12:00 – getting room size right on the reverb.
12:30 – 808 distortion chain, with an added Saturn to bring up the mids.
13:50 – Boz JST Sidewidener for some imaging/width. This plugin came with Computer Music issue 215 (https://www.musicradar.com/computermusic/free-pc-mac-stereoiser-plugin-sidewidener-616680), or you can buy.
14:40 – demonstrates automation to get different sounds.
15:25 – moving on to U-He Diva, one of his favorite synths.
18:15 – likes finding a patch he likes, and then makes a lot of variations.
— I do this when I’m looking for something to do in the studio.
00:30 – Akai LPD8 macro details:
Macro 1 –> Ohmicide 1’s Band 1 amount
Macro 2 –> Ohmicide 2’s Band 1 amount
Macro 3 –> HY-TP2’s depth
Macro 4 –> HY-TP2’s rate
Macro 5 –> HY-TP2’s waveform
Macro 6 –> HY-TP2’s smooth
Macro 7 –> HY-TP2’s on/off toggle (I think?)
Macro 8 –> Valhalla Vintage’s reverb mix amount
– Covers all this around 15:40 on this video
03:30 – two Ohmicides running ins series, to provide two key resonant focal points. Says this is more about the principle of the idea, not the exact settings.
05:00 – next plugin in the chain is a reverb.
08:00 – Phaction’s ingredients for an emotion evoking bassline:
1. Sweet progression.
2. The aggression, quality, and flavor of the bass sound itself.
10:15 – likes working in the key of E, using E minor.
12:00 – there is a compressor on the dry chain.
13:00 – FabFilter Pro-Q3 has changed Phaction’s approach to mixing, touches on the dynamic controls.
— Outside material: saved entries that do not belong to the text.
/-- R237: while BUSY = 1 a write to CMD, CTRL, LEN, BASE_LO or BASE_HI sets DROP and changes nothing
else, and a write to STATUS is honoured. -/
def Obligations.BusyWritesAreDropped : Prop :=
  ∀ (s : State) (off : BitVec 8) (v : Word) (ts : List Turn), s.busy = true →
    s.turns = .host (.write off 4 v) :: ts →
    (off.toNat ∈ [0x00, 0x04, 0x0C, 0x10, 0x14] → step s = .next { s with
      turns := ts, status := { s.status with drop := true } }) ∧
    (off.toNat = 0x08 → step s = .next { s with
      turns := ts
      status := { s.status with
        done := s.status.done && !v.getLsbD 1, drop := s.status.drop && !v.getLsbD 11 } })

/-- R24, R236: a write to STATUS clears DONE and DROP where it writes 1, and changes nothing else,
whether the unit is busy or not. -/
def Obligations.StatusWriteClearsDoneAndDrop : Prop :=
  ∀ (s : State) (v : Word) (ts : List Turn), s.turns = .host (.write 0x08 4 v) :: ts →
    step s = .next { s with
      turns := ts
      status := { s.status with
        done := s.status.done && !v.getLsbD 1, drop := s.status.drop && !v.getLsbD 11 } }

/-- R35, R269: a host read gives back the register word of the state as it is, in the model's own
field `readData` (Log 8), and changes nothing else; each register stands at its offset, a 64-bit one as its LO and HI words. -/
def Obligations.RegisterReadsFollowTheMap : Prop :=
  (∀ (s : State) (off : BitVec 8) (ts : List Turn), off.toNat % 4 = 0 →
    s.turns = .host (.read off 4) :: ts →
    step s = .next { s with turns := ts, readData := regRead s off.toNat }) ∧
  ∀ s : State,
    regRead s 0x0C = s.len ∧
    regRead s 0x14 ++ regRead s 0x10 = s.base ∧
    regRead s 0x1C ++ regRead s 0x18 = s.pos ∧
    regRead s 0x24 ++ regRead s 0x20 = s.lenbits ∧
    regRead s 0x2C ++ regRead s 0x28 = s.res ∧
    regRead s 0x34 ++ regRead s 0x30 = s.outWidth ∧
    regRead s 0x3C ++ regRead s 0x38 = s.outHeight ∧
    regRead s 0x40 = s.outDwidth ∧ regRead s 0x44 = s.outDheight ∧
    (regRead s 0x4C).toNat = s.outAacCh.toNat ∧ (regRead s 0x50).toNat = s.outAacSr.toNat ∧
    (regRead s 0x54).toNat = s.outAacSpf.toNat

/-- R23, R24, R30: the fields of CTRL, STATUS and OUT_VP9 stand at their bits; EXH and OVER are live. -/
def Obligations.RegisterFieldsStandAtTheirBits : Prop :=
  ∀ s : State,
    (regRead s 0x00).toNat = s.ctrl.strict.toNat + 2 * s.ctrl.ie.toNat ∧
    (regRead s 0x08).toNat =
      s.busy.toNat + 2 * s.status.done.toNat + 2 ^ 2 * s.status.ok.toNat +
      2 ^ 3 * s.status.valid.toNat + 2 ^ 4 * s.status.err.code +
      2 ^ 8 * (decide (s.pos.toNat ≥ s.lenbits.toNat)).toNat +
      2 ^ 9 * (decide (s.pos.toNat > s.lenbits.toNat)).toNat +
      2 ^ 10 * s.status.sticky.toNat + 2 ^ 11 * s.status.drop.toNat +
      2 ^ 12 * s.status.outwCh.toNat + 2 ^ 13 * s.status.outwSr.toNat +
      2 ^ 14 * s.status.outwSpf.toNat ∧
    (regRead s 0x48).toNat =
      s.outVp9.bitDepth.toNat + 2 ^ 4 * s.outVp9.colorSpace.toNat + 2 ^ 7 * s.outVp9.ssx.toNat +
      2 ^ 8 * s.outVp9.ssy.toNat + 2 ^ 9 * s.outVp9.fullSwing.toNat +
      2 ^ 10 * s.outVp9.profile.toNat + 2 ^ 12 * s.outVp9.key.toNat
14:45 – using controllers to do automation more by feeling than precision, e.g. drawing automation in with a mouse.
19:45 – encourages to create your own chains.
– Looking at “Isiah”, out on Metalheadz later this year. Plays the track until about 04:15.
04:50 – bass was bounced out, but Phaction looks at the way the bass was created with Omnisphere and the processing chain.
08:20 – creates a processing chain, and then goes through bass presets to find interesting options.
10:55 – idea for exploring presets: re-save the ones you like, and then tweak and edit them in to variations.
– States that you do not have to initialize a synth to make sounds in to your own, you can take presets and tweak them with parameter changes and different processing chains.
– Uses a patch that is multiple presets layered in Omnisphere.
19:00 – on this particular track, them mid-layer is where automation really shapes the bass. There is a high frequency layer as well.
20:45 – crucial to get multi-band layer splits correct. Splits being the crossover points.
22:00 – Kazrog KClip clipper, to give sounds umph. You can download the demo, and it will work even after the demo period ends.
24:45 – OTT compression for the high end.
26:00 – layering is essential to his approach to bass design.
– Using the same Omnisphere patch, but in a more liquid style track, a more restrained approach. The track is forthcoming on Spearhead, titled “The Fall” and features vocals by Riya. Plays track until about 03:15.
03:30 – same bass, but processed through a different chain.
07:10 – layered a low end bass with the main bass, to recover some of the low end lost by the processing chain.
08:10 – references Joe Ford’s tutorials, using Trash2’s Fuzz distortion.
09:30 – checks mono capability often.
10:05 – audio effect rack with a side-signal chain and a mid-signal chain.
11:50 – likes using legato on the bass, so it bends between the notes.